=== Exercise material ===

-- ==== Sys2Proof/Certificates/Slice0/Obligations.lean ====
section
/-! DEFINITION. The statements for the provers. A command of a mailbox is stated by the state that its rule gives and the
response it hands over (`State.Answers`, `State.Waits`): everything that those do not name is unchanged. -/

open Sys2Proof Sys2Proof.Machine Sys2Proof.Machine.Dev

/-- R317 to R320: a command at its turn that fails a check is answered with the status and detail of the first failing check,
and has no other effect. Any mailbox row. -/
def Obligations.FailedCheckAnswersAlone : Prop :=
  ∀ (s : State) (mb msg : Nat) (c : MbCmd) (sel : MbCmd → Bool) (args : State → MbCmd → List Chk)
    (body : MbCmd → State → State) (st det : Nat),
    s.dev.Turn mb msg c → Dev.knownMsg msg = true → sel c = true → s.dev.refusal mb c (args s c) = some (st, det) →
    ∃ t, serve mb msg sel args body s = .next t ∧ State.Answers mb c st det false [] s t

/-- R8, R9, R318, R319: the checks of a command go by stages: mailbox, length and fields (`BAD_ARGUMENT` with the lowest offset
at fault), the states of the device and of the mailbox's context, the units it is aimed at, absent ones first, then a domain
that is off and units that are not in service, then stacks under test (R407, R411), and last what a faulted context still takes.
The order of the stages, with the domain's check beside the units' and its code, the faulted context last, and the details are
the model's own choices (log entries 34, 32, 33). -/
def Obligations.ChecksGoByStages : Prop :=
  ∀ (d : Dev) (mb : Nat) (c : MbCmd) (args : List Chk),
    let form : List Chk := (mboxOk c.msg mb, 3) :: (headerChks c ++ args)
    let live : Prop := d.st = .full ∨ d.st = .reduced ∨ (d.st = .link ∧ c.msg ∈ [0x01, 0x02, 0xA0])
    let claimed : Prop := mb = 0 ∨ (d.ctx mb).st ≠ .unclaimed
    let powered : Prop := needsCrossing c = false ∨ d.power.on.getLsbD 53 = true
    let trained : Prop := d.idleStack c = none
    let torn : Prop := mb ≠ 0 ∧ (d.ctx mb).st ∈ [CtxState.faulted, .tearingDown] ∧ Dev.exemptMsg c.msg = false
    (∀ x ∈ form, x.1 = false → (∀ y ∈ form, y.1 = false → x.2 ≤ y.2) → d.refusal mb c args = some (8, x.2)) ∧
    ((∀ x ∈ form, x.1 = true) →
      (¬ live → d.refusal mb c args = some (7, d.st.code + 512)) ∧
      (live → ¬ claimed → d.refusal mb c args = some (7, 0xFF)) ∧
      (live → claimed →
        (∀ u, d.absentUnit c = some u → d.refusal mb c args = some (2, u.1 + u.2 * 256)) ∧
        (d.absentUnit c = none → ¬ powered → d.refusal mb c args = some (7, Svc.disabled.code + 256)) ∧
        (d.absentUnit c = none → powered → ∀ u, d.idleUnit c = some u → d.refusal mb c args = some (7, (d.svcOf u.1 u.2).code + 256)) ∧
        (d.absentUnit c = none → powered → d.idleUnit c = none → ∀ k, d.idleStack c = some k →
          d.refusal mb c args = some (7, d.stackCode k + 256)) ∧
        (d.absentUnit c = none → powered → d.idleUnit c = none → trained →
          (torn → d.refusal mb c args = some (7, (d.ctx mb).st.code)) ∧ (¬ torn → d.refusal mb c args = none)))) ∧
    (∀ u, d.absentUnit c = some u → u ∈ c.units ∧ d.fitted u.1 u.2 = false) ∧
    (∀ u, d.idleUnit c = some u → u ∈ c.units ∧ d.svcOf u.1 u.2 ≠ .inService) ∧
    (∀ k, d.idleStack c = some k → k ∈ c.onStacks ∧ (d.stack k).st ≠ 0 ∧ d.st ≠ .full)

/-- R325, R326: the two queries of the device answer with its identity and its state, and change nothing but the mailbox's
traffic. Rows: `mbDevQuery`, `mbDevState`. -/
def Obligations.DeviceQueriesAnswer : Prop :=
  ∀ (s : State) (mb : Nat) (c : MbCmd),
    (s.Served mb 0x01 c [lenIs c 0] → ∃ t, exec (.mbDevQuery mb) s = .next t ∧
      State.Answers mb c 0 0 false
        (leBytes 8 s.dev.part.caps.toNat ++ leBytes 4 s.dev.part.idcode.toNat ++ leBytes 4 s.dev.boot.fwVersion.toNat
          ++ leBytes 8 s.otp.serial.toNat ++ leBytes 6 s.otp.mac0.toNat ++ leBytes 6 s.otp.mac1.toNat
          ++ leBytes 1 s.dev.boot.image ++ leBytes 1 64 ++ leBytes 2 4096 ++ leBytes 2 16 ++ leBytes 2 s.otp.rollback
          ++ leBytes 20 0) s t) ∧
    (s.Served mb 0x02 c [lenIs c 0] → ∃ t, exec (.mbDevState mb) s = .next t ∧
      State.Answers mb c 0 0 false (s.dev.devStateBytes s.otp) s t)

/-- R327: a context is claimed: the one asked for, or the lowest unclaimed one; it is `EMPTY`, its counters are zero, its
mailbox has no event and reports to the sender; the response gives its number. A claimed one answers `BAD_STATE`, and without a
free one the answer is `REFUSED_RESOURCES`. The details of a refusal are the model's own choice (log entry 33). Rows:
`mbCtxCreate`. -/
def Obligations.ContextIsClaimed : Prop :=
  ∀ (s : State) (mb : Nat) (c : MbCmd), s.Served mb 0x10 c (createChks c) →
    (∀ i, (if c.f 0 1 = 0 then Dev.ctxIds.find? (fun i => (s.dev.ctx i).st == .unclaimed) = some i
        else i = c.f 0 1 ∧ (s.dev.ctx i).st = .unclaimed) →
      let new : Ctx := { st := .empty, evMask := BitVec.ofNat 32 (c.f 4 4), stallTicks := c.f 8 4 }
      let d : Dev := { s.dev.setCtx i (fun _ => new) with
        ctr := s.dev.ctr.filter (fun p => !(0x60 ≤ p.1 / 256 && p.1 % 256 == i)) }
      ∃ t, exec (.mbCtxCreate mb) s = .next t ∧ State.Answers mb c 0 0 false (leBytes 4 i)
        { s with dev := d.setMbox i (fun m => { m with events := [], evSeq := 0, lost := 0, sub := some c.peer }) } t) ∧
    (c.f 0 1 ≠ 0 → (s.dev.ctx (c.f 0 1)).st ≠ .unclaimed →
      ∃ t, exec (.mbCtxCreate mb) s = .next t ∧ State.Answers mb c 7 (s.dev.ctx (c.f 0 1)).st.code false [] s t) ∧
    (c.f 0 1 = 0 → (∀ i ∈ Dev.ctxIds, (s.dev.ctx i).st ≠ .unclaimed) →
      ∃ t, exec (.mbCtxCreate mb) s = .next t ∧ State.Answers mb c 3 1 false [] s t)

/-- R334, R335, R337: a `LOADED` or `PARKED` context becomes `READY`. A stop parks a `READY` context at once, and waits on a
running one with the earlier of the stops asked for; in any other state it is refused. The status is answered, with the bounds
when asked. The details of a refusal are the model's own choice (log entry 33). Rows: `mbCtxStart`, `ctxStopAtBoundary`,
`ctxStopAtEnd`, `mbCtxStatus`. -/
def Obligations.ContextStartStopStatus : Prop :=
  ∀ (s : State) (mb : Nat) (c : MbCmd),
    (s.Served mb 0x12 c [lenIs c 8, (c.z 0 8, 64)] →
      ((s.dev.ctx mb).st ∈ [CtxState.loaded, .parked] → ∃ t, exec (.mbCtxStart mb) s = .next t ∧
        State.Answers mb c 0 0 false [] { s with dev := s.dev.setCtx mb (fun x => { x with st := .ready }) } t) ∧
      ((s.dev.ctx mb).st ∉ [CtxState.loaded, .parked] → ∃ t, exec (.mbCtxStart mb) s = .next t ∧
        State.Answers mb c 7 (s.dev.ctx mb).st.code false [] s t)) ∧
    (∀ row : Instr, (row = .ctxStopAtBoundary mb ∧ c.f 0 1 = 0 ∨ row = .ctxStopAtEnd mb ∧ c.f 0 1 = 1) →
      s.Served mb 0x13 c (stopChks c) →
      ((s.dev.ctx mb).st = .running →
        (∃ k, k < 32 ∧ ((s.dev.ctx mb).streams.getD k {}).halted = false ∧ ((s.dev.ctx mb).streams.getD k {}).yielded = false) →
        ∃ t, exec row s = .next t ∧ State.Waits mb c
          { s with dev := s.dev.setCtx mb (fun x => { x with
              stopMode := some (Nat.min (c.f 0 1) (x.stopMode.getD (c.f 0 1))) }) } t) ∧
      ((s.dev.ctx mb).st = .ready → ((s.dev.ctx mb).yielded = false ∨ c.f 0 1 = 0) →
        ∃ t, exec row s = .next t ∧ State.Answers mb c 0 0 false []
          { s with dev := s.dev.setCtx mb (fun x => { x with st := .parked, stopMode := none }) } t) ∧
      ((s.dev.ctx mb).st ∉ [CtxState.running, .ready] →
        ∃ t, exec row s = .next t ∧ State.Answers mb c 7 (s.dev.ctx mb).st.code false [] s t)) ∧
    (s.Served mb 0x15 c (stopChks c) → ∃ t, exec (.mbCtxStatus mb) s = .next t ∧
      State.Answers mb c 0 0 false (s.dev.ctxStatus mb (c.f 0 1 == 1)) s t)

===

## What is expected
Write down again, exactly as given, only the lines above that fall from the line with "(live → ¬ claimed" to the line with "(d.absentUnit c = none → powered → ∀", inclusive.

## The completed task
      (live → ¬ claimed → d.refusal mb c args = some (7, 0xFF)) ∧
      (live → claimed →
        (∀ u, d.absentUnit c = some u → d.refusal mb c args = some (2, u.1 + u.2 * 256)) ∧
        (d.absentUnit c = none → ¬ powered → d.refusal mb c args = some (7, Svc.disabled.code + 256)) ∧
        (d.absentUnit c = none → powered → ∀ u, d.idleUnit c = some u → d.refusal mb c args = some (7, (d.svcOf u.1 u.2).code + 256)) ∧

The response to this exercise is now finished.